The Crown essentially says, that the explanation given does not stand up to close examination, and in any event they say it is inherently incredible. The defence say, when you analyse the various aspects of the bases for criticism put forward by the Crown they are either neutral or unsound. The defence say there is nothing categorically pointing only one way, namely the guilt of the accused.
Now the defence do not have to prove anything but you have the benefit of the respective sides making their cases to you, and the Crown say, well then you look at the overall picture here, perhaps to use the vernacular, his account about the instructions changing, and his explanation of what in fact happened does not stand up. It not only does not stand up, but it is demonstrably false and therefore shows dishonesty or fraud.
The defence say you do not get anywhere near that if you analyse the evidence fairly. So those are the respective positions …" (SU, 10.7-11.5)
50 His Honour's directions need to be looked at in the context that both counsel addressed the jury with the defence addressing it at considerable length. His Honour invited counsel after he had summed up to raise further matters. Neither counsel took issue with the summing up. In the context of a relatively brief trial with limited issues, counsel is to be given credit for determining what assistance the jury required.

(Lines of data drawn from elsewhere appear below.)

/-! ### Mesh groups (R178, R467) -/

/-- One more group of a resident block starts. Answers its place. -/
def State.startIn (s : State) (ck bid core cp idx : Nat) (st : Start) (v : Sparse 32) : State × Nat :=
  let slot := s.freeSlot core cp
  let g := startGroup s.nextId core cp slot bid idx (s.ctx ck).trapbase st
  ({ s with nextId := s.nextId + 1, groups := kset s.groups (gidOf core cp slot) { g with regs := { g.regs with v := v } } }, gidOf core cp slot)

/-- The payload block of a launch's ring that was filled first among those with mesh groups to seat. -/
def State.firstSlot (s : State) (r : Ring) : Option (Nat × Block) :=
  (r.slots.filterMap fun x => (kget s.blocks x.2).map fun b => (x.2, b)).foldl (fun (o : Option (Nat × Block)) x =>
    if x.2.gfx.started ≥ x.2.gfx.meshes then o
    else match o with | some y => if x.2.gfx.fill < y.2.gfx.fill then some x else some y | none => some x) none

/-- R178, R467: a mesh group starts, in the resources set aside when nobody holds them and otherwise in what the core and the save area (R286) have
free. -/
def State.admitMesh (s : State) (core lid bid : Nat) (b : Block) (l : Launch) (r : Ring) (d : Draw) : State :=
  let place : Option Nat := match r.holder with
    | none => (r.claim.groups.head?).map (·.1)
    | some _ => s.tryGroup l.ctx core (l.recd.vregs, l.recd.sregs) false
  match place with
  | none => s
  | some cp =>
    let i := b.gfx.started
    let st : Start := { vregs := l.recd.vregs, sregs := l.recd.sregs, pc := d.prog1, m0 := lowMask 128, s := gfxArgs l.recd d i b.gfx.task
                        gfx := { draw := b.gfx.draw, mesh := i } }
    match s.startIn l.ctx bid core cp i st [] with
    | (s, gid) =>
      (s.modBlock bid fun b => { b with gfx := { b.gfx with started := b.gfx.started + 1 } }).modCore core fun c =>
        { c with l1 := [], rings := kmod c.rings lid fun r => if r.holder.isNone then { r with holder := some gid } else r }

/-- MESH_GROUP_ADMIT (R178): the next mesh group of the slots filled on a core, in fill order. -/
def execMeshGroupAdmit (core : Nat) (s : State) : Outcome :=
  .next ((s.core core).rings.foldl (fun s x =>
    match kget (s.core core).rings x.1 with
    | none => s
    | some r => match s.firstSlot r, kget s.launches x.1, s.gfxOf x.1 with
      | some (bid, b), some l, some g => match kget g.draws b.gfx.draw with
        | some d => if b.resident && s.mayRun core l.ctx then s.admitMesh core x.1 bid b l r d else s
        | none => s
      | _, _, _ => s) s)

end Sys2Proof.Machine
end

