/-! ### The end of a context's work (R36, R55, R243) -/

/-- A launch ends without being saved. -/
def State.killLaunch (s : State) (lid : Nat) : State :=
  let bids := (s.blocks.filter fun e => e.2.launch = lid).map (·.1)
  let s := (s.groups.filter fun e => bids.contains e.2.block).foldl (fun s e => s.dropGroup e.1) s
  { s with
    blocks := s.blocks.filter fun e => e.2.launch ≠ lid
    launches := kdel s.launches lid
    cores := kmapAll s.cores fun _ c => { c.releaseLaunch lid with
      pipe := c.pipe.filter fun o => !bids.contains o.bid, copyq := c.copyq.filter fun o => !bids.contains o.bid } }

/-- R243: a context's awl invocations and queued events end without their abort blocks. -/
def State.killAwls (s : State) (ck : Nat) : State :=
  let s := s.awls.foldl (fun s e =>
    let s := match e.2.run with | some r => if r.ev.ctx = ck then s.endInvocation e.1 r.ev.id else s | none => s
    (e.2.queue.filter fun ev => ev.ctx = ck).foldl (fun s ev =>
      { s with groups := kmapAll s.groups fun _ g => g.release ev.id
               launches := kmapAll s.launches fun _ l => l.release ev.id
               cores := kmapAll s.cores fun _ c => { c with copyq := c.copyq.map fun o => o.release ev.id } }) s) s
  { s with awls := kmapAll s.awls fun _ a => { a with queue := a.queue.filter fun ev => ev.ctx ≠ ck, sramCtx := if a.sramCtx = some ck then none else a.sramCtx
                                                      sram := if a.sramCtx = some ck then [] else a.sram }
           awlMsgs := s.awlMsgs.filter fun m => m.ctx ≠ ck }

/-- R112: an event of the Stitcher. -/
def State.outEvent (s : State) (code ck : Nat) (tag : DWord) (gen : Word) (data : List Byte) : State :=
  s.log (fnOfPart (partOfCtx ck)) code (numOfCtx ck) gen tag data

/-- R112: the output, and the scanout count in the second half. -/
def outData (out extra scan : Nat) : List Byte := [BitVec.ofNat 8 out, 0, 0, 0] ++ leBytes 4 extra ++ leBytes 8 scan

/-- R55, R95, R111: the entries of an output's queues that satisfy `p` are retired, its captures discarded. -/
def State.retirePresents (s : State) (out : Nat) (p : Present → Bool) (event : Bool) : State :=
  let o := s.out out
  let gone := (o.shows.filter p) ++ (o.latched.filter fun l => p l.p).map (·.p)
  let s := if event then gone.foldl (fun s e => s.outEvent 0x11 e.ctx e.tag e.gen (outData out 0 (o.scan - 1))) s else s
  s.modOut out fun o => { o with shows := o.shows.filter (!p ·), captures := o.captures.filter (!p ·), latched := o.latched.filter (!p ·.p)
                                 capturing := o.capturing.filter (!p ·) }

/-- What the cores hold under a context's number. -/
def Core.forgetCtx (c : Core) (ck : Nat) : Core :=
  { c with icache := c.icache.filter fun e => e.1 / 2 ^ 64 ≠ ck, mapCache := c.mapCache.filter fun e => e.1 / 2 ^ 64 ≠ ck
           bstore := if c.bstoreCtx = some ck then [] else c.bstore, bstoreCtx := if c.bstoreCtx = some ck then none else c.bstoreCtx }

/-- R243: a context's lines belong to a removed window no longer. -/
def State.closeWindow (s : State) (ck : Nat) (p : Nat → Bool) : State :=
  { s with lines := kmapAll s.lines fun _ l => if l.ctx = ck && l.window.any p then { l with window := none } else l }

/-- R208: what derives from a context's own tables. -/
def Tlb.ofCtx (ck : Nat) (t : Tlb) : Bool := t.froms.any fun id => !id.stage2 && id.owner = ck

/-- R55: everything a context holds is released, but for its entry. -/
def State.endContext (s : State) (ck : Nat) (event : Bool) : State :=
  let s := (s.launches.filter fun e => e.2.ctx = ck).foldl (fun s e => s.killLaunch e.1) s
  let s := ((s.killAwls ck).releasePins (· = ck)).closeWindow ck fun _ => true
  let s := (List.range 4).foldl (fun s o => s.retirePresents o (fun p => p.ctx = ck) event) s
  { s with
    tlb := s.tlb.filter fun t => !t.ofCtx ck
    hostCopies := s.hostCopies.filter fun h => h.ctx ≠ ck
    cores := kmapAll s.cores fun _ c => c.forgetCtx ck
    parts := kmapAll s.parts fun _ p => { p with grantLog := p.grantLog.map fun g => { g with frames := kdel g.frames ck } } }

/-- VF_FLR (R36, R87): the function's reset generation advances, and the partition's contexts, queues and work are gone; context 0 is as from
the function's reset (R50, R91). -/
def State.flr (s : State) (fn : Nat) : State :=
  let part := partOfFn fn
  let s := s.modFunc fn fun f => { f with gen := f.gen + 1 }
  let s := (s.ctxs.filter fun e => partOfCtx e.1 = part).foldl (fun s e => { s.endContext e.1 false with ctxs := kdel s.ctxs e.1 }) s
  let s := { s with ctxs := (s.ctxs.filter fun e => partOfCtx e.1 ≠ part)
                    cores := kmapAll s.cores fun _ c => if c.holder = some part then { c with holder := none, preempting := false, charged := false } else c }
  { s with ctxs := kset s.ctxs (ctxKey part 0) { allow := (s.part part).allow } }.settlePause part

/-- VF_FLR (R36). -/
def execVfFlr (fn : Nat) (s : State) : Outcome := if 1 ≤ fn && fn ≤ 24 && s.funcHere fn then .next (s.flr fn) else .next s

/-! ### CTX (R54, R55, R91) -/

/-- The fields of a CTX (R54). -/
def ctxOf (c : Cmd) (old : Ctx) : Ctx :=
  { old with strict := c.at 17 1 % 2 = 1, s1root := c.addr 24, pasid := BitVec.ofNat 20 (c.at 32 4), wdog := BitVec.ofNat 16 (c.at 36 2)
             trapbase := c.addr 40, savebase := c.addr 48, savesize := c.addr 56, pinquota := BitVec.ofNat 32 (c.at 64 4) }

/-- R54: the reserved fields, bits [31:20] of PASID among them (log 43). -/
def ctxReserved (c : Cmd) : Bool := c.at 17 1 < 2 && c.at 32 4 < 2 ^ 20 && zeroAt c.bytes 38 2 && zeroAt c.bytes 68 188

/-- R54: the number of a context that a CTX may name. -/
def ctxNumOk (c : Cmd) : Bool := c.at 18 2 ≤ (if c.fn = 0 then 255 else 127) && (c.at 18 2 ≠ 0 || c.at 16 1 = 2)

def ctxFieldsOk (c : Cmd) : Bool :=
  c.at 24 8 % 4096 = 0 && c.at 40 8 % 8 = 0 && c.at 48 8 % 4096 = 0 && c.at 56 8 % 4096 = 0

def brandLegal (b : Nat) : Bool := 1 ≤ b && b ≤ 0xFFEF

/-- R55: whether the tables and the save area lie within the partition. Of S1ROOT a virtual function's stage 2 reads bits [47:12] only (R205), so one
above them is accepted when those bits translate (log 84). -/
def State.ctxInside (s : State) (ck : Nat) (new : Ctx) : Bool :=
  let t := { s with ctxs := kset s.ctxs ck new }
  let part := partOfCtx ck
  (match (s.stage2 s.freeCtr part new.s1root.toNat).1 with | .ok f => s.mayRead part f.pa | .error _ => false)
    && ((new.savebase, 1) :: pagePieces new.savebase new.savesize.toNat).all fun p => t.deviceOk ck p.1 .write true

/-- A CTX's checks of R55, as the status of its refusal. -/
def State.ctxStatus (s : State) (c : Cmd) (new : Ctx) : Nat :=
  let ck := ctxKey c.part (c.at 18 2)
  let act := c.at 16 1
  let exists_ := (kget s.ctxs ck).isSome
  let busy := s.launches.any fun e => e.2.ctx = ck
  let brand := c.at 20 2
  if !ctxNumOk c then 4
  else if act = 0 && (exists_ || !brandLegal brand || (!(s.ctx c.ck).allow.getLsbD 6 && brand ≠ (s.ctx c.ck).brand.toNat)) then 4
  else if act ≠ 0 && !exists_ then 4
  else if act = 1 then 0
  else if !ctxFieldsOk c || (act = 2 && busy) then 4
  else if !s.ctxInside ck new then 3 else 0

/-- A CTX of one action. -/
def ctxCommand (sel : Nat → Bool) (fn ctx : Nat) (s : State) (body : Cmd → Nat → Ctx → State → State) : Outcome :=
  asCommandWhen (fun c s => c.at 16 1 ≠ 1 || !s.hostCopies.any fun h => h.ctx = ctxKey c.part (c.at 18 2)) 11 4 (some 7) (fun c => sel (c.at 16 1))
    ctxReserved fn ctx s fun c s =>
    let ck := ctxKey c.part (c.at 18 2)
    let new := ctxOf c (if c.at 16 1 = 0 then { brand := BitVec.ofNat 16 (c.at 20 2), allow := BitVec.ofNat 16 (c.at 22 2) &&& (s.ctx c.ck).allow } else s.ctx ck)
    let st := if c.at 16 1 > 2 then 4 else s.ctxStatus c new
    if st ≠ 0 then s.refuse c st [] else body c ck new s

/-- CTX_CREATE (R55); an ACTION out of range is refused here. -/
def execCtxCreate (fn ctx : Nat) (s : State) : Outcome :=
  ctxCommand (fun a => a = 0 || a > 2) fn ctx s fun c ck new s => { s with ctxs := kset s.ctxs ck new }.done c

/-- CTX_DESTROY (R55): it starts once the context's host copies are over. -/
def execCtxDestroy (fn ctx : Nat) (s : State) : Outcome :=
  ctxCommand (· = 1) fn ctx s fun c ck _ s => ({ s.endContext ck true with ctxs := kdel s.ctxs ck }).done c

/-- CTX_RECONFIGURE (R55). -/
def execCtxReconfigure (fn ctx : Nat) (s : State) : Outcome :=
  ctxCommand (· = 2) fn ctx s fun c ck new s => { s with ctxs := kset s.ctxs ck new }.done c

/-! ### PART_CFG (R72-R75, R88, R89) -/

/-- A configuration entry as the command's second entry holds it. -/
structure PartEntry where
  en : Bool
  temporal : Bool
  pause : Bool
  weight : BitVec 16
  allow : BitVec 16
  coreset : BitVec 96
  pinquota : Word
  memquota : Word
  colours : DWord

def partEntry (c : Cmd) : PartEntry :=
  let b := c.at 64 1
  { en := b % 2 = 1, temporal := b / 2 % 2 = 1, pause := b / 4 % 2 = 1, weight := BitVec.ofNat 16 (c.at 96 2), allow := BitVec.ofNat 16 (c.at 98 2)
    coreset := BitVec.ofNat 96 (c.at 100 12), pinquota := BitVec.ofNat 32 (c.at 112 4), memquota := BitVec.ofNat 32 (c.at 116 4), colours := c.addr 120 }

def partNum (c : Cmd) : Nat := c.at 16 1 % 32
def partReserved (c : Cmd) : Bool := c.at 16 1 < 32 && zeroAt c.bytes 17 47 && c.at 64 1 < 8 && zeroAt c.bytes 65 31

/-- R75: the frames that the frame ownership table records for a partition. -/
def State.framesOf (s : State) (part : Nat) : Nat :=
  let listed (p : Nat → Bool) : Nat := (s.fot.filter fun e => p (fotOwner (e.2 ^^^ 0x1F#8))).length
  if part = 31 then 2 * (s.stackBytes / 65536) - listed (· ≠ 31) else listed (· = part)

/-- R73: why an entry is refused. -/
def State.entryBad (s : State) (part : Nat) (e : PartEntry) : Bool :=
  let others := s.parts.filter fun o => o.1 ≠ part && (o.2.en || o.1 = 31)
  (e.en || part = 31) &&
    (e.coreset = 0 || (List.range 96).any (fun n => e.coreset.getLsbD n && !s.usable n) || e.colours = 0 || (e.temporal && e.weight = 0)
      || others.any (fun o => o.2.coreset &&& e.coreset ≠ 0 && (!e.temporal || !o.2.temporal))
      || e.memquota.toNat < s.framesOf part || e.pinquota.toNat < s.pinnedByPart part)

/-- R74: a change that an enabled partition does not allow. The first core set of partition 31 is not one (log 39). -/
def changeBad (part : Nat) (p : Part) (e : PartEntry) : Bool :=
  let keeps := part = 31 || (p.en && e.en)
  keeps && !(part = 31 && p.coreset = 0) && (e.coreset ≠ p.coreset || e.colours ≠ p.colours || e.temporal ≠ p.temporal)

/-- R72, R74, R100: the entry is written; context 0's allow-list follows it, but for PF0's (R50). -/
def State.writeEntry (s : State) (part : Nat) (e : PartEntry) : State :=
  let start := part ≠ 31 && e.en && !(s.part part).en
  let s := s.modPart part fun p =>
    { p with en := e.en || part = 31, temporal := e.temporal, weight := e.weight, allow := e.allow, coreset := e.coreset, pinquota := e.pinquota
             memquota := e.memquota, colours := e.colours, grants := if start then [] else p.grants
             grantGens := if start then [] else p.grantGens, grantLog := if start then [] else p.grantLog }
  if part = 31 then s else s.modCtx (ctxKey part 0) fun c => { c with allow := e.allow }

/-- R88, R89: PAUSE from 0 to 1. The saved GEN is the function's own, but in an entry that is enabled with PAUSE set: what GEN came with the
partition from another device, and how, the manual does not say, so it is free (log 85). -/
def State.pausePart (s : State) (part : Nat) (was : Bool) : State :=
  let gen := if was then (s.func (fnOfPart part)).gen else Config.freeWord s.freeCtr
  (((s.noteAreas part).skip 1).modPart part fun p => { p with paused := true, pausing := true, pausedVecs := [], savedGen := gen }).settlePause part

/-- R89: PAUSE from 1 to 0: records that came into the save areas meanwhile are taken, GEN advances, and every vector that owes a signal is signalled
once. -/
def State.resumePart (s : State) (part : Nat) : State :=
  let p := s.part part
  let fn := fnOfPart part
  let g := (s.func fn).gen
  let s := ((s.takeAreas part).modPart part fun p => { p with paused := false, pausing := false, pausedVecs := [] }).modFunc fn fun f =>
    { f with gen := (if g.toNat < p.savedGen.toNat then p.savedGen else g) + 1 }
  p.pausedVecs.foldl (fun s v => s.signal fn v) s

/-- Which of the table's four rows a PART_CFG is. -/
inductive PartKind | write | disable | pause | resume
  deriving DecidableEq, Repr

51 In the circumstances of this case, and keeping in mind the underlying rationale, I am not persuaded that error has been established in his Honour's directions as to circumstantial evidence.
52 The obligations of counsel and the consequences of a failure to raise a problem with respect to the summing up has been considered by this Court on many occasions - see R v Wilson (2005) 62 NSWLR 346 at 352-353; R v Villa [2005] NSWCCA 4 at [74]; R v Ita (2003) 139 A Crim R 340 at 355-7 and 365. The principles are well understood. This Court is entitled to conclude that the view I have reached that his Honour's directions considered in context were appropriate was the view of counsel who heard his Honour's remarks as they were delivered.
53 In my opinion leave to appeal on this ground should be refused.